### What to produce
Please take the records that follow and repeat exactly the lines starting with the line with "s.io := rfl" and going on through the line with "s.mclog := rfl".

### Data records
-- Opening Marker --

-- ==== Sys2Proof/Laws/State.lean ====
section
/-! SUPPORT. Every field of State after every named update: unchanged, or what was put (all by unfolding), so that no later proof
unfolds a record update. -/

namespace Sys2Proof.Machine

variable (s : State)

@[simp] theorem State.setBlk_phase (b : Nat) (x : Block) : (s.setBlk b x).phase = s.phase := rfl
@[simp] theorem State.setBlk_clock (b : Nat) (x : Block) : (s.setBlk b x).clock = s.clock := rfl
@[simp] theorem State.setBlk_rdymap (b : Nat) (x : Block) : (s.setBlk b x).rdymap = s.rdymap := rfl
@[simp] theorem State.setBlk_cap (b : Nat) (x : Block) : (s.setBlk b x).cap = s.cap := rfl
@[simp] theorem State.setBlk_capLog (b : Nat) (x : Block) : (s.setBlk b x).capLog = s.capLog := rfl
@[simp] theorem State.setBlk_sites (b : Nat) (x : Block) : (s.setBlk b x).sites = s.sites := rfl
@[simp] theorem State.setBlk_losses (b : Nat) (x : Block) : (s.setBlk b x).losses = s.losses := rfl
@[simp] theorem State.setBlk_placing (b : Nat) (x : Block) : (s.setBlk b x).placing = s.placing := rfl
@[simp] theorem State.setBlk_hbmTop (b : Nat) (x : Block) : (s.setBlk b x).hbmTop = s.hbmTop := rfl
@[simp] theorem State.setBlk_hdmTop (b : Nat) (x : Block) : (s.setBlk b x).hdmTop = s.hdmTop := rfl
@[simp] theorem State.setBlk_straps (b : Nat) (x : Block) : (s.setBlk b x).straps = s.straps := rfl
@[simp] theorem State.setBlk_io (b : Nat) (x : Block) : (s.setBlk b x).io = s.io := rfl
@[simp] theorem State.setBlk_bar2 (b : Nat) (x : Block) : (s.setBlk b x).bar2 = s.bar2 := rfl
@[simp] theorem State.setBlk_mclog (b : Nat) (x : Block) : (s.setBlk b x).mclog = s.mclog := rfl
@[simp] theorem State.setBlk_dvsec (b : Nat) (x : Block) : (s.setBlk b x).dvsec = s.dvsec := rfl
@[simp] theorem State.setBlk_ports (b : Nat) (x : Block) : (s.setBlk b x).ports = s.ports := rfl
@[simp] theorem State.setBlk_peers (b : Nat) (x : Block) : (s.setBlk b x).peers = s.peers := rfl
@[simp] theorem State.setBlk_swihus (b : Nat) (x : Block) : (s.setBlk b x).swihus = s.swihus := rfl
@[simp] theorem State.setBlk_hostInsecure (b : Nat) (x : Block) : (s.setBlk b x).hostInsecure = s.hostInsecure := rfl
@[simp] theorem State.setBlk_suspects (b : Nat) (x : Block) : (s.setBlk b x).suspects = s.suspects := rfl
@[simp] theorem State.setBlk_homeq (b : Nat) (x : Block) : (s.setBlk b x).homeq = s.homeq := rfl
@[simp] theorem State.setBlk_served (b : Nat) (x : Block) : (s.setBlk b x).served = s.served := rfl
@[simp] theorem State.setBlk_dir (b : Nat) (x : Block) : (s.setBlk b x).dir = s.dir := rfl
@[simp] theorem State.setBlk_bridge (b : Nat) (x : Block) : (s.setBlk b x).bridge = s.bridge := rfl
@[simp] theorem State.setBlk_hostMem (b : Nat) (x : Block) : (s.setBlk b x).hostMem = s.hostMem := rfl
@[simp] theorem State.setBlk_mem (b : Nat) (x : Block) : (s.setBlk b x).mem = s.mem := rfl
@[simp] theorem State.setBlk_poison (b : Nat) (x : Block) : (s.setBlk b x).poison = s.poison := rfl
@[simp] theorem State.setBlk_ktag (b : Nat) (x : Block) : (s.setBlk b x).ktag = s.ktag := rfl
@[simp] theorem State.setBlk_ver (b : Nat) (x : Block) : (s.setBlk b x).ver = s.ver := rfl
@[simp] theorem State.setBlk_wcount (b : Nat) (x : Block) : (s.setBlk b x).wcount = s.wcount := rfl
@[simp] theorem State.setBlk_undo (b : Nat) (x : Block) : (s.setBlk b x).undo = s.undo := rfl
@[simp] theorem State.setBlk_saves (b : Nat) (x : Block) : (s.setBlk b x).saves = s.saves := rfl
@[simp] theorem State.setBlk_keygen (b : Nat) (x : Block) : (s.setBlk b x).keygen = s.keygen := rfl
@[simp] theorem State.setBlk_xgwin (b : Nat) (x : Block) : (s.setBlk b x).xgwin = s.xgwin := rfl
@[simp] theorem State.setBlk_windowAt (b : Nat) (x : Block) : (s.setBlk b x).windowAt = s.windowAt := rfl
@[simp] theorem State.setBlk_xackto (b : Nat) (x : Block) : (s.setBlk b x).xackto = s.xackto := rfl
@[simp] theorem State.setBlk_xgsite (b : Nat) (x : Block) : (s.setBlk b x).xgsite = s.xgsite := rfl
@[simp] theorem State.setBlk_ctxs (b : Nat) (x : Block) : (s.setBlk b x).ctxs = s.ctxs := rfl
@[simp] theorem State.setBlk_parts (b : Nat) (x : Block) : (s.setBlk b x).parts = s.parts := rfl
@[simp] theorem State.setBlk_xpend (b : Nat) (x : Block) : (s.setBlk b x).xpend = s.xpend := rfl
@[simp] theorem State.setBlk_grids (b : Nat) (x : Block) : (s.setBlk b x).grids = s.grids := rfl
@[simp] theorem State.setBlk_nextGrid (b : Nat) (x : Block) : (s.setBlk b x).nextGrid = s.nextGrid := rfl
@[simp] theorem State.setBlk_blocks (b : Nat) (x : Block) : (s.setBlk b x).blocks = fput s.blocks b x := rfl
@[simp] theorem State.setBlk_nextBlock (b : Nat) (x : Block) : (s.setBlk b x).nextBlock = s.nextBlock := rfl
@[simp] theorem State.setBlk_orders (b : Nat) (x : Block) : (s.setBlk b x).orders = s.orders := rfl
@[simp] theorem State.setBlk_turns (b : Nat) (x : Block) : (s.setBlk b x).turns = s.turns := rfl
@[simp] theorem State.setBlk_dlevel (b : Nat) (x : Block) : (s.setBlk b x).dlevel = s.dlevel := rfl
@[simp] theorem State.setBlk_visited (b : Nat) (x : Block) : (s.setBlk b x).visited = s.visited := rfl
@[simp] theorem State.setBlk_outs (b : Nat) (x : Block) : (s.setBlk b x).outs = s.outs := rfl
@[simp] theorem State.setBlk_agenda (b : Nat) (x : Block) : (s.setBlk b x).agenda = s.agenda := rfl
@[simp] theorem State.setBlk_cur (b : Nat) (x : Block) : (s.setBlk b x).cur = s.cur := rfl
@[simp] theorem State.setBlk_freeIx (b : Nat) (x : Block) : (s.setBlk b x).freeIx = s.freeIx := rfl
@[simp] theorem State.setBlk_steps (b : Nat) (x : Block) : (s.setBlk b x).steps = s.steps := rfl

-- Closing Marker --

### Written solution
@[simp] theorem State.setBlk_io (b : Nat) (x : Block) : (s.setBlk b x).io = s.io := rfl
@[simp] theorem State.setBlk_bar2 (b : Nat) (x : Block) : (s.setBlk b x).bar2 = s.bar2 := rfl
@[simp] theorem State.setBlk_mclog (b : Nat) (x : Block) : (s.setBlk b x).mclog = s.mclog := rfl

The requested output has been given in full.